You're completely missing the issue.  If one is rendered unconscious, you fall to the ground, eyes closed, unresponsive but breathing.  If one is made to fall asleep, you fall to the ground, eyes closed, unresponsive but breathing.

Have you ever heard the phrase: "If it looks like a duck, sounds like a duck, and moves like a duck, then guess what, it's a duck!"?

The point I'm trying to make is, that no matter what the wording, if the end result is the same, the effect is the same.  

I mean, if you got hit with a poison that was called "Paralysis Poison", but the effect did not say "Paralysis".  Instead it said that the target immediately ceases moving and appears rigid as if a statue.  Would you say that paralysis and that effect are different?!

If this is the case, I would say that an extreme amount of logic is missing from your argument.


----------



## pawsplay (Jun 14, 2010)

Except that sleep and unconciousness are not at all the same. For instance, a sleeping person can be awakened.


----------



## Final_boss325 (Jun 14, 2010)

pawsplay said:


> Except that sleep and unconciousness are not at all the same. For instance, a sleeping person can be awakened.




Find me where it says an unconscious person can't be awakened at all, and I might buy that logic.


----------



## pawsplay (Jun 14, 2010)

Final_boss325 said:


> Find me where it says an unconscious person can't be awakened at all, and I might buy that logic.




Sure.



> Unconscious
> Knocked out and helpless. Unconsciousness can result from having current hit points between -1 and -9, or from nonlethal damage in excess of current hit points.




There ya go. Unconscious characters are always knocked out and helpless.


----------



## Final_boss325 (Jun 14, 2010)

pawsplay said:


> Sure.
> 
> 
> 
> There ya go. Unconscious characters are always knocked out and helpless.




The example you provided only entails when a character is between -1 to -9 hit points.  As I stated with non-lethal damage, these would be exceptions to my argument.  As they are natural, physical examples of being rendered unconscious.

When I said find me where unconscious characters cannot be woken up, I meant an example where an effect has rendered a character unconscious (not asleep), and says he cannot be awakened.


----------



## frankthedm (Jun 14, 2010)

Another way to get knocked unconscious.

_*Ability Damaged*
A character with Strength 0 falls to the ground and is helpless. A character with Dexterity 0 is paralyzed. A character with Constitution 0 is dead. A character with Intelligence, Wisdom, or Charisma 0 is unconscious._


----------



## Final_boss325 (Jun 14, 2010)

frankthedm said:


> Another way to get knocked unconscious.
> 
> _*Ability Damaged*
> A character with Strength 0 falls to the ground and is helpless. A character with Dexterity 0 is paralyzed. A character with Constitution 0 is dead. A character with Intelligence, Wisdom, or Charisma 0 is unconscious._




Yet again, another physical example.  The fact remains that I haven't seen a convincing example of why a character with immunity to sleep effects would be affected by sleep poison, whether or not the effect is unconsciousness.  

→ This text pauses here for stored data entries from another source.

-- ==== Sys2Proof/Safety.lean ====
section
/-! DEFINITION. What a safe run is, and the vocabulary of the statements: when a word may run, what every completed word does to its slot, and when a
slot's own memory answers an access at once. -/

namespace Sys2Proof

/-- A state whose memory is in its canonical form. -/
def Safe (s : Machine.State) : Prop := Machine.Memory.wf s.mem = true

/-- A run of `n` steps that meets no refusal. -/
def Unrefused (n : Nat) (s : Machine.State) : Prop := ∀ r, core.run n s ≠ .refused r

namespace Machine

/-- The word may run in the slot in execution: the part has its feature, the slot is of its kind, and it is not privileged in user mode (R295). -/
def Admitted (i : Instr) (s : State) : Prop :=
  s.feat.getLsbD (gateOf i).feature = true ∧
  ((gateOf i).slots = 0 ∨ s.cur.place.heavy = true ∨ ((gateOf i).slots = 1 ∧ s.cur.place.rim = true ∧ s.sysMode = true)) ∧
  ((gateOf i).sys = true → s.sysMode = true)

/-- What a completed word does to its slot beside its effect, with the next program counter and the barrier whose aligned completion it saw (R284, R223):
the first word of a pair and a lone word set the program counter; a lone word leaves the slot waiting for nothing. -/
def Slot.retire (x : Slot) (lone : Bool) (npc : Word) (al : Option Nat) : Slot :=
  if lone then { x with th := { x.th with pc := npc }, aligned := al, wait := none, resp := [], backoff := 0 }
  else { x with th := { x.th with pc := npc }, aligned := al }

/-- The state after a completed word that goes on at `npc`; the second word of a pair leaves the program counter to the first. -/
def State.retireTo (s : State) (npc : Word) (al : Option Nat) : State :=
  if s.cur.half = .a then s else s.setSlot s.cur.place (s.here.retire (s.cur.half == .lone) npc al)

/-- The state after a completed word that does not transfer control. -/
def State.retired (s : State) : State := s.retireTo s.cur.next none

/-- The state after a completed word that transfers to `t`. -/
def State.jumped (s : State) (t : Word) : State :=
  { s.retireTo t none with cur := { s.cur with jumped := true } }

/-- A program address that names `n` bytes of its core's own memory from offset `off` through window `w` (0 RAW, 1 FUTURE), by the self alias or by
the core's own name, aligned to `al` and below the system area (R17, R24, R32). -/
def OwnAt (p : Place) (pa : Word) (n al w off : Nat) : Prop :=
  pa.toNat / 2 ^ 52 = 0xF00 ∧ decodeLa p.unit p.core (pa.toNat % 2 ^ 52) = .core p.unit p.core w off ∧ w ≤ 1 ∧
  off + n ≤ sysOff p.unit ∧ 0 < n ∧ pa.toNat % al = 0 ∧ pa.toNat / 2 ^ 16 = (pa.toNat + n - 1) / 2 ^ 16

/-- The bytes of a core's own memory, as they stand. -/
def State.ownBytes (s : State) (p : Place) (off n : Nat) : List Byte := memGetMany s.mem (coreKey p.unit p.core off) n

/-- No channel of the core has a range, so none holds an access back (R111, R113). -/
def Unarmed (c : Core) : Prop := c.chans.all (fun e => e.2.hi == 0 && e.2.wm == 0) = true

/-- No reduction or explicit packet of the slot's thread is on its way to a store (R189). -/
def NoneSent (s : State) : Prop := (s.pkts ++ s.retries.map (·.pkt)).all (fun q => q.resp || q.place != s.cur.place || asyncLen q == 0) = true

/-- No write is still to be performed for the load-store path (R200). -/
def Performed (s : State) : Prop := s.lag.all (fun l => l.reader != .ls) = true

/-- A state with what its threads have observed of pending writes changed, and nothing else (R201): `seen` and `heard` are the model's own record of it. -/
def Observes (s t : State) : Prop := ∃ seen heard, t = { s with seen := seen, heard := heard }

/-- The core's memory answers the slot at once: no channel has a range, no store is buffered, streaming or on its way, no word holds a soft error, and
every write is performed. -/
def Quiet (s : State) : Prop :=
  Unarmed (s.coreAt s.cur.place) ∧ (s.coreAt s.cur.place).sbuf = [] ∧ s.here.ntOut = [] ∧ s.errs = [] ∧ Performed s ∧ NoneSent s

/-- No piece of a wide access of the bundle has been read in an earlier turn, and this turn reads all of them (R190). -/
def Whole (s : State) : Prop := s.cur.part = 0 ∧ ∀ k, heldData s.here.resp k = none

/-- The checks of R32 admit an access of the slot in execution, which changes nothing and is not cross (R25). -/
def Reaches (s : State) (pa : Word) (n al : Nat) (kind : Kind) (acc : Acc) : Prop :=
  addressCheck s s.cur.place pa n al kind false = .ok s acc ∧ acc.cross = false

/-- A request towards a range stays on its core or rim die (R77). -/
def Stays (s : State) (r : Rng) : Prop :=
  let p := s.cur.place
  s.homeOf p.unit r = some p.unit ∧ (p.rim = true ∨ (∃ w off, r = .core p.unit p.core w off) ∨ ∃ off, r = .page p.unit p.core off)

/-- A request towards a range goes out: it stays at home, or its route entry is valid and the string of that entry well formed, with no soft error to meet (R84,
R89). -/
def Routed (s : State) (r : Rng) : Prop :=
  let p := s.cur.place
  let n := s.routeIx p.unit r
  Stays s r ∨ (s.errs = [] ∧ (s.routeEntry p.unit p.core n).valid = true ∧ routeRefused p.rim false (s.routeString p.unit p.core n) = none)

/-- The slot has nothing outstanding: no buffered or streaming store, no reduction, no packet, no host-window store (R194, R196, R208). -/
def Settled (s : State) : Prop :=
  (s.coreAt s.cur.place).sbuf = [] ∧ s.here.ntOut = [] ∧ s.here.redOut = 0 ∧ s.here.expOut = 0 ∧ NoneSent s ∧
  (s.pkts ++ s.retries.map (·.pkt)).all (fun q => q.place != s.cur.place) = true ∧ s.hostOut.all (fun q => q.2 != s.here.name) = true

/-- A program address at which a bundle may start, in a line the core's instruction cache holds: the word there is no mark, and neither is it the
second word of a pair (R58, R282, R286). -/
def Lands (s : State) (t : Word) : Prop :=
  let p := s.cur.place
  let word := fun off => (Tbl.look (s.coreAt p).icache (coreKey p.unit p.core off / 64)).map fun l => lineWord l (coreKey p.unit p.core off)
  ∃ off w, OwnAt p t 4 4 0 off ∧ word off = some w ∧ isMark w = false ∧
    (t.getLsbD 2 = true → ∃ before v, OwnAt p (t - 4) 4 4 0 before ∧ word before = some v ∧ isMark v = false ∧ wordP v = false)

/-- A tensor of a command block: absent for a FIFO end, else the descriptor in the core's own memory that the block names (R104, R106, R107). -/
def TensorAt (s : State) (fifo : Bool) (pa : Nat) (t : Option Tensor) : Prop :=
  if fifo then t = none
  else ∃ w off, OwnAt s.cur.place (BitVec.ofNat 64 pa) 64 64 w off ∧ t = some (tensorOf (ofBytes (s.ownBytes s.cur.place off 64)))

/-- A command joins its channel's queue (R111). -/
def State.queued (s : State) (k : Cmd) (c : Chan) : State := s.modCoreAt s.cur.place fun x => { x with chans := Tbl.set x.chans k.chan c }

/-- A store enters the store buffer (R192). -/
def State.buffered (s : State) (pa : Word) (w off : Nat) (bs : List Byte) (rel : Option Nat) : State :=
  let p := s.cur.place
  (s.modCoreAt p fun c => { c with sbuf := c.sbuf ++ [{ slot := p.slot, pa := pa, rng := .core p.unit p.core w off, key := coreKey p.unit p.core off,
                                                          bytes := bs, sent := none, id := s.free, rel := rel, gone := 0,
                                                          ctx := s.ctx }] }).tick

/-- The slot's thread has read `n` bytes of a range, and observed the writes it read (R201); by an acquire (R193, R197). -/
def State.sees (s : State) (r : Rng) (n : Nat) : State := observeLoad s s.cur.place r n
def State.acquires (s : State) (r : Rng) (n : Nat) : State := acquired (s.sees r n) s.cur.place r n

/-- The range of an offset of the core's own memory through a window. -/
def State.ownRng (s : State) (w off : Nat) : Rng := .core s.cur.place.unit s.cur.place.core w off

/-- An admitted word that reads, changes and writes `n` bytes of its core's own memory as one action, which is an acquire, and gives the old value (R193, R323, R325). -/
def Swaps (i : Instr) (d : BitVec 5) (s : State) (w off n old new : Nat) : Prop :=
  Admitted i s → exec i s = .next ((((s.put .ls (coreKey s.cur.place.unit s.cur.place.core off) (bytesOf n new)).acquires (s.ownRng w off) n).setG d
    (BitVec.ofInt 64 (sintN (8 * n) old))).retired)

/-- An admitted word writes a general register with what it has read of `n` bytes of a range, and changes nothing else beside the record of what its thread has
observed (R201) and the slot's own bookkeeping. -/
def Reads (i : Instr) (d : BitVec 5) (s : State) (r : Rng) (n : Nat) (v : Word) : Prop := Admitted i s → exec i s = .next ((s.sees r n).setG d v).retired

/-- The same of a word that is an acquire (R193, R197). -/
def Acquires (i : Instr) (d : BitVec 5) (s : State) (r : Rng) (n : Nat) (v : Word) : Prop :=
  Admitted i s → exec i s = .next ((s.acquires r n).setG d v).retired

/-- An admitted word writes a general register and changes nothing else beside the slot's own bookkeeping. -/
def Gives (i : Instr) (d : BitVec 5) (s : State) (v : Word) : Prop := Admitted i s → exec i s = .next (s.setG d v).retired

/-- An admitted word writes a vector register so that each of its lanes of width `w` holds a given value if active, and else what it held. -/
def GivesLanes (i : Instr) (d : BitVec 5) (m : BitVec 3) (w : Nat) (s : State) (f : Nat → Nat) : Prop :=
  Admitted i s → ∃ r : VReg, exec i s = .next (s.setV d r).retired ∧
    ∀ k < 512 / w, lane w k r = if (s.opM m).getLsbD k then f k % 2 ^ w else lane w k (s.opV d)

/-- The registers of a slot's thread but for the program counter. -/
def sameRegs (x y : Thread) : Prop := { x with pc := 0 } = { y with pc := 0 }

/-! ### The part's own steps -/

/-- An instruction or step answers a next state, of which something holds. -/
def Acts (i : Instr) (s : State) (P : State → Prop) : Prop := ∃ t, exec i s = .next t ∧ P t

/-- Request `q` stands at its home as the packet the step names, and is the next of its route to act there (R79, R81). -/
def Due (s : State) (q : Pkt) : Prop := s.pkts[s.arg.index]? = some q ∧ homeDue s s.arg.index q = true

/-- Response `q` has come back to the port its request left by, as the packet the step names (R80). -/
def Back (s : State) (q : Pkt) : Prop := s.pkts[s.arg.index]? = some q ∧ q.resp = true ∧ q.loc.delivered = true

/-- The request the step names has left, and one response of a KIND goes back to its issuer (R80, R90). -/
def Answers (s : State) (q : Pkt) (t : State) (kind : Nat) (b : Body) : Prop :=
  ∃ r, t.pkts = s.pkts.eraseIdx s.arg.index ++ [r] ∧ r.resp = true ∧ r.kind = kind ∧ r.body = b ∧ r.src = q.src ∧ r.slot = q.slot ∧ r.id = q.id

/-- The request the step names is answered by a NACK with a REASON (R90). -/
def Nacks (s : State) (q : Pkt) (t : State) (reason : Nat) : Prop :=
  ∃ hop unit, Answers s q t 0x1A (.nack reason hop q.kind unit)

/-- An answer for the slot that waits for it by number: the slot runs again with what came, and the packet is gone (R80). -/
def Gets (s : State) (q : Pkt) (t : State) (r : Resp) : Prop :=
  t.pkts = s.pkts.eraseIdx s.arg.index ∧ r ∈ (t.slot q.place).resp ∧ (t.slot q.place).wait = none ∧ (t.slot q.place).th = (s.slot q.place).th ∧ t.mem = s.mem

/-- No slot of a bed has a thread in a timed block. -/
def noBlocks (s : State) (bed : Nat) : Bool := s.slots.all fun e => !(e.1 / 1024 == bed && e.2.blk.isSome)

end Machine
end Sys2Proof
end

The fact that sleep is not in the list of status effects says to me that there is no concrete definition as to what a sleep effect is.  Therefore, as far as I can see, any unphysical effect that would cause unconsciousness should be defined as a sleep effect.


----------



## Ashtagon (Jun 14, 2010)

Weird issue here.

You say immune to sleep effects obviously covers sleep poison, so they didn't write it in.

Someone else says immune to sleep effects obviously doesn't covers sleep poison, so they didn't  write it in.

Who is to say either is right?


----------



## frankthedm (Jun 14, 2010)

> Final_boss325 said:
> 
> 
> > The fact that sleep is not in the list of status effects says to me that there is no concrete definition as to what a sleep effect is.
> ...


----------



## Vegepygmy (Jun 14, 2010)

Final_boss325 said:


> The fact remains that I haven't seen a convincing example of why a character with immunity to sleep effects would be affected by sleep poison, whether or not the effect is unconsciousness.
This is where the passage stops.